I work alongside two osteopaths and we tend to see a lot of people with musculoskeletal problems. I specialise in this area and have a multi faceted approach to people getting well, or helping them manage chronic problems.

The way I work is from a Traditional Chinese Medical model and use of naturopathic principles. Naturopaths believe prevention is always better than cure, and the more we can look at changes to environment, diet and posture and lifestyle, the more we can prevent symptoms getting worse.

My background is nursing. I have a long relationship with the NHS and have no problem looking on both sides of the fence when it comes to finding a path to recovery that suits my clients. Working within the healthcare sector, I believe the answers to complex health conditions will come by truly integrating complementary and orthodox treatments. NICE guidelines currently recommend acupuncture for neck and back pain.

Sometimes acupuncture alone is enough to reduce inflammation and pain. Often a dietary change may be recommended and use of supplements or transdermal oil, such as magnesium, which is nature’s natural muscle relaxant.

I use massage and often use electro acupuncture (tens). If you are looking for an exercise class, my Tai Chi classes are taught with arthritis sufferers in mind, focusing on mobilising joints and correct posture.

Arthritis research UK in January 2013 finished a commissioned report, looking at the effectiveness of complementary therapies. They discovered that a quarter of the UK population used complementary and alternative therapies (CAMs), over a one year period and 44 percent of the population would use it during their lifetime. However, are they safe and are they effective? Arthritis Research UK looked at the research results and graded their findings.

Acupuncture, Massage and T’ai Chi came out with the most effective outcomes for treatment of osteoarthritis, lower back pain and fibromyalgia. Rheumatoid arthritis was shown to have the least amount of evidence for reduction of symptoms with CAMs. However, this may show that there is not enough random controlled trials for most therapies to show evidence of benefit to rheumatoid arthritis sufferers.

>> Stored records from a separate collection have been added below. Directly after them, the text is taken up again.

-- ==== Sys2Proof/Machine/Control.lean ====
section
/-! DEFINITION. Control and status registers, system instructions and illegal words
(R86 to R91, R98, R99, R341 to R343). -/

namespace Sys2Proof.Machine

/-! ## The CSR map (R87, R341) -/

/-- What a privilege may do with a register. -/
inductive CsrRight where
  | none_
  | readOnly
  | readWrite
deriving DecidableEq, Repr

/-- User and supervisor rights of a CSR number; none for a reserved number. -/
def csrRights (n : Nat) : Option (CsrRight × CsrRight) :=
  if n = 0x000 ∨ (0x008 ≤ n ∧ n ≤ 0x00F) then some (.readWrite, .readWrite)
  else if 0x010 ≤ n ∧ n ≤ 0x012 then some (.readOnly, .readOnly)
  else if n = 0x020 then some (.readOnly, .readWrite)
  else if n = 0x042 ∨ n = 0x043 ∨ n = 0x046 then some (.none_, .readOnly)
  else if 0x040 ≤ n ∧ n ≤ 0x045 then some (.none_, .readWrite)
  else if n = 0x100 ∨ (0x108 ≤ n ∧ n ≤ 0x10F) ∨ n = 0x118 then some (.readOnly, .readWrite)
  else if (0x110 ≤ n ∧ n ≤ 0x117) ∨ (0x119 ≤ n ∧ n ≤ 0x11C) then some (.none_, .readWrite)
  else if 0x180 ≤ n ∧ n ≤ 0x1DF then some (.none_, .readOnly)
  else if n = 0x1E0 ∨ n = 0x1E1 then some (.none_, .readWrite)
  else none

/-- User code may read a counter register: `UCTL.USER_READ`, and for `PMCn` a `PMSELn` that
names the cell itself (R341, R343). -/
def Cell.userReads (k : Cell) (c n : Nat) : Bool :=
  if n < 0x100 then true
  else
    let sel := k.pmsel.toList.getD (n - 0x108) 0
    k.uctl && (n = 0x100 || n = 0x118
      || ((sel.extractLsb' 14 3).toNat == mkCell && (sel.extractLsb' 17 4).toNat == c % 16))

/-- The fault of a CSR read, if any (R87, R90). -/
def Cell.csrReadFault (k : Cell) (c n : Nat) : Option (BitVec 8) :=
  match csrRights n with
  | none => some cIllegal
  | some (u, _) =>
    if k.sup then none
    else if u = .none_ ∨ !k.userReads c n then some cPrivileged
    else none

/-- The fault of a CSR write, if any: a write that the supervisor may make is `PRIVILEGED` for
user code, one that nobody may make is `ILLEGAL` (R87). -/
def Cell.csrWriteFault (k : Cell) (n : Nat) : Option (BitVec 8) :=
  match csrRights n with
  | none => some cIllegal
  | some (u, v) =>
    if k.sup then if v = .readWrite then none else some cIllegal
    else if u = .readWrite then none
    else if u = .none_ ∨ v = .readWrite then some cPrivileged
    else some cIllegal

/-- A CSR as it reads (R87, R337, R341). -/
def State.csrGet (s : State) (c : Nat) (k : Cell) (n : Nat) : Word :=
  let census := s.census (c / 16)
  if n = 0x000 then k.cstat.setWidth 64
  else if 0x008 ≤ n ∧ n ≤ 0x00F then (k.stat (BitVec.ofNat 3 (n - 8))).word
  else if n = 0x010 then BitVec.ofNat 64 (c / 16 * 256 + c % 16)
  else if n = 0x011 then s.power.frame
  else if n = 0x012 then
    match k.run with
    | some r => BitVec.ofNat 64 r.item
    | none => 0
  else if n = 0x020 then if k.uctl then 1 else 0
  else if n = 0x040 then k.svec
  else if n = 0x041 then k.epc
  else if n = 0x042 then k.ecause.setWidth 64
  else if n = 0x043 then k.eaddr
  else if n = 0x044 then k.estat
  else if n = 0x045 then k.sscratch
  else if n = 0x046 then k.ptroot
  else if n = 0x100 then if census then 0 else k.cycle
  else if 0x108 ≤ n ∧ n ≤ 0x10F then
    if census then 0 else (k.pmc.toList.getD (n - 0x108) 0).setWidth 64
  else if 0x110 ≤ n ∧ n ≤ 0x117 then k.pmsel.toList.getD (n - 0x110) 0
  else if n = 0x118 then
    if census then 0 else k.pmovf.setWidth 64
  else if 0x119 ≤ n ∧ n ≤ 0x11C then k.pmaddr.toList.getD (n - 0x119) 0
  else if 0x180 ≤ n ∧ n ≤ 0x1DF then
    if !census then 0 else ((s.bank (c / 16)).census.toList.getD (n - 0x180) 0).setWidth 64
  else if n = 0x1E0 then (s.bank (c / 16)).ovf.setWidth 64
  else if n = 0x1E1 then ((s.bank (c / 16)).ovf >>> 64).setWidth 64
  else 0

/-- The fields of `PMSEL` that a write keeps, and whether an encoding in it is reserved (R342). -/
def pmselMask : BitVec 64 := 0x1FFFDCFF

def pmselReserved (v : BitVec 64) : Bool :=
  decide (0x60 ≤ (v.extractLsb' 0 8).toNat) || decide (6 ≤ (v.extractLsb' 14 3).toNat)
    || decide (4 ≤ (v.extractLsb' 21 3).toNat)

/-- Registers whose written ones clear bits: `PMOVF`, `CENSOVF0`, `CENSOVF1` (R341). -/
def csrClears (n : Nat) : Bool := n == 0x118 || n == 0x1E0 || n == 0x1E1

/-- A value that raises `ILLEGAL` when it is written: a reserved encoding in `PMSELn` (R342). -/
def csrIllegal (n : Nat) (v : Word) : Bool := decide (0x110 ≤ n ∧ n ≤ 0x117) && pmselReserved v

/-- A CSR written with a whole word. `clear` are the bits given as 1 to the registers of `csrClears`. -/
def State.csrPut (s : State) (c : Nat) (k : Cell) (n : Nat) (v clear : Word) : State :=
  let census := s.census (c / 16)
  if n = 0x000 then (s.setCell c { k with cstat := v.setWidth 7 })
  else if 0x008 ≤ n ∧ n ≤ 0x00F then (s.setCell c (k.wstat (BitVec.ofNat 3 (n - 8)) (Tstat.ofWord v)))
  else if n = 0x020 then (s.setCell c { k with uctl := v.getLsbD 0 })
  else if n = 0x040 then (s.setCell c { k with svec := v &&& ~~~7 })
  else if n = 0x041 then (s.setCell c { k with epc := v &&& ~~~7 })
  else if n = 0x044 then (s.setCell c { k with ppriv := v.getLsbD 0 })
  else if n = 0x045 then (s.setCell c { k with sscratch := v })
  else if n = 0x100 then
    (if census then s.setCell c k else s.setCell c { k with cycle := v })
  else if 0x108 ≤ n ∧ n ≤ 0x10F then
    (if census then s.setCell c k
      else s.setCell c { k with pmc := k.pmc.setIfInBounds (n - 0x108) (v.setWidth 48) })
  else if 0x110 ≤ n ∧ n ≤ 0x117 then
    (s.setCell c { k with pmsel := k.pmsel.setIfInBounds (n - 0x110) (v &&& pmselMask) })
  else if n = 0x118 then
    (if census then s.setCell c k
      else s.setCell c { k with pmovf := k.pmovf &&& ~~~(clear.setWidth 9) })
  else if 0x119 ≤ n ∧ n ≤ 0x11C then
    (s.setCell c { k with pmaddr := k.pmaddr.setIfInBounds (n - 0x119) v })
  else if n = 0x1E0 then
    let b := s.bank (c / 16)
    ((s.setBank (c / 16) { b with ovf := b.ovf &&& ~~~(clear.setWidth 96) }).setCell c k)
  else if n = 0x1E1 then
    let b := s.bank (c / 16)
    ((s.setBank (c / 16)
      { b with ovf := b.ovf &&& ~~~(((clear.setWidth 32 : BitVec 32).setWidth 96 : BitVec 96) <<< 64) }).setCell c k)
  else (s.setCell c k)

/-- `CSRW`, `CSRS` and `CSRC`: the new value from the old one and the source. A value that the register does not
take is `ILLEGAL` whoever writes it (R137, R342). -/
def csrWrite (f : Word → Word → Word) (clears : Bool) (c : Nat) (o : CsrOp) (u : Upset) (s : State) :
    Host.Outcome State Fault Refusal :=
  s.issue c u kControl fun s k =>
    let n := o.csr.toNat
    let src := k.rs o.r
    let t := s.elapse c n
    let v := f (t.csrGet c (t.cell c) n) src
    if csrIllegal n v then .exc cIllegal 0
    else
      match k.csrWriteFault n with
      | some cause => .exc cause 0
      | none => .next (t.csrPut c (t.cell c).adv n v (if clears then src else 0)) [] [] []

/-- A read of a CSR; a counter has gone on with the clock (R87, R337, R341). -/
def execCsrr (c : Nat) (o : CsrOp) (u : Upset) (s : State) : Host.Outcome State Fault Refusal :=
  s.issue c u kControl fun s k =>
    match k.csrReadFault c o.csr.toNat with
    | some cause => .exc cause 0
    | none =>
      let t := s.elapse c o.csr.toNat
      let k := t.cell c
      .cell t c (k.ws o.r (t.csrGet c k o.csr.toNat)) []

def execCsrw (c : Nat) (o : CsrOp) (u : Upset) (s : State) : Host.Outcome State Fault Refusal :=
  csrWrite (fun _ b => b) true c o u s

def execCsrs (c : Nat) (o : CsrOp) (u : Upset) (s : State) : Host.Outcome State Fault Refusal :=
  csrWrite (fun a b => a ||| b) false c o u s

def execCsrc (c : Nat) (o : CsrOp) (u : Upset) (s : State) : Host.Outcome State Fault Refusal :=
  csrWrite (fun a b => a &&& ~~~b) true c o u s

/-! ## System instructions -/

/-- `SCALL` enters the supervisor with `EPC` at the `SCALL` itself (R137, R138). -/
def execScall (c : Nat) (u : Upset) (s : State) : Host.Outcome State Fault Refusal :=
  s.issue c u kControl fun s _ => .next (s.raise c cScall 0) [ev 0x5A 1] [] []

/-- `SRET` returns to `EPC` at the privilege in `ESTAT.PPRIV`; what was held is delivered at
that boundary (R90, R138, R139). -/
def execSret (c : Nat) (u : Upset) (s : State) : Host.Outcome State Fault Refusal :=
  s.issue c u kScalar fun s k =>
    if !k.sup then .exc cPrivileged 0
    else .next ((s.setCell c { k with pc := k.epc, sup := k.ppriv }).deliver c) [] [] []

/-- The ending that `IEND` and `SEXIT` give to a value (R91). -/
def endingOf (canSave : Bool) (v : Word) : Ending :=
  { kind := if v = 0 then .complete else if canSave && v == 1 then .saved else .failedValue,
    value := v, cause := 0 }

/-- End the item: a fence with `ASYNC`, so the instruction waits for outstanding asynchronous
work (R91, R131). -/
def endItem (s : State) (c : Nat) (k : Cell) (e : Ending) : Eff :=
  if k.async = [] then .next (s.setCell c { k with ended := some e }) [ev 0x5E 1] [] [] else .stall s

def execSexit (c : Nat) (b : BitVec 5) (u : Upset) (s : State) : Host.Outcome State Fault Refusal :=
  s.issue c u kControl fun s k =>
    if !k.sup then .exc cPrivileged 0 else endItem s c k (endingOf true (k.rs b))

def execIend (c : Nat) (b : BitVec 5) (u : Upset) (s : State) : Host.Outcome State Fault Refusal :=
  s.issue c u kControl fun s k => endItem s c k (endingOf false (k.rs b))

def execBrk (c : Nat) (u : Upset) (s : State) : Host.Outcome State Fault Refusal :=
  s.issue c u kControl fun _ _ => .exc cBreakpoint 0

/-- The instruction delivered with a command is the one that the fetch gave, so the cache holds
nothing to discard (R94). -/
def execIfence (c : Nat) (u : Upset) (s : State) : Host.Outcome State Fault Refusal :=
  s.issue c u kControl fun s k => .cell s c k []

/-- The block discards the context's translations of an address, or all of them, in every cell (R134). With
`AUX[0]` = 1 the address register is unused and zero. -/
def execMmuinv (c : Nat) (b : BitVec 5) (all : Bool) (u : Upset) (s : State) : Host.Outcome State Fault Refusal :=
  s.issue c u kScalar fun s k =>
    .legal (!all || b == 0) (if !k.sup then .exc cPrivileged 0
      else
        let t := s.cellTag k
        let va := (k.rs b).toNat
        let s1 := s.dropXlat t.part t.ctx (fun d => d / 16 == c / 16) fun x => all || x.base == va / x.size * x.size
        .cell s1 c (s1.cell c) [])

def execNop (c : Nat) (u : Upset) (s : State) : Host.Outcome State Fault Refusal :=
  s.issue c u kScalar fun s k => .cell s c k []

/-- A word that spells no instruction raises `ILLEGAL` (R99); for one that does, the row of that
instruction is its command. -/
def execIllegalOpcode (c : Nat) (w : BitVec 64) (u : Upset) (s : State) : Host.Outcome State Fault Refusal :=
  s.issue c u kControl fun s _ =>
    match Sys2Proof.decodeCell c w with
    | none => .exc cIllegal 0
    | some _ => .stall s

end Sys2Proof.Machine
end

Factors which influence arthritis

Below are some of the factors I will consider during a consultation.  Through discussion a treatment plan can be formulated.

Obesity is often claimed to be a contributing factor, putting more strain through the joints.  i can help with weight loss.

Lifestyle, including type of work you do, exercise regimes and perhaps lack of exercise contribute. Exercise is a key feature in current advise by GP’s to all arthritis suffers. Work can be a factor. If overuse of joints is a feature, such as a massage therapist or gardener. Smoking can be a factor in rheumatoid arthritis.

Postural problems Poor posture can put undue strain on joints and start a situation where joints are misaligned and wear occurs for example on one side of the knee. Sometimes these postural problems are something you may be born with. Other times, an injury can result in a fracture and surgery or wearing a cast has mended the joint, but the weakness is always there, and later in life it is very common to develop arthritis in a damaged joint.

Poor nutrition over a long period of time can influence the joints. Poor childhood diet can for example cause rickets. The sunshine vitamin, vitamin D, is vital to bone health. Anorexia nervosa, a psychiatric disorder, where restriction of food is a feature can impact on bone health. Another feature of anorexia is keeping weight under the weight needed for regular menstruation to occur. This can contribute to the development of osteoporosis. This is because oestrogen is known to prevent against bone loss.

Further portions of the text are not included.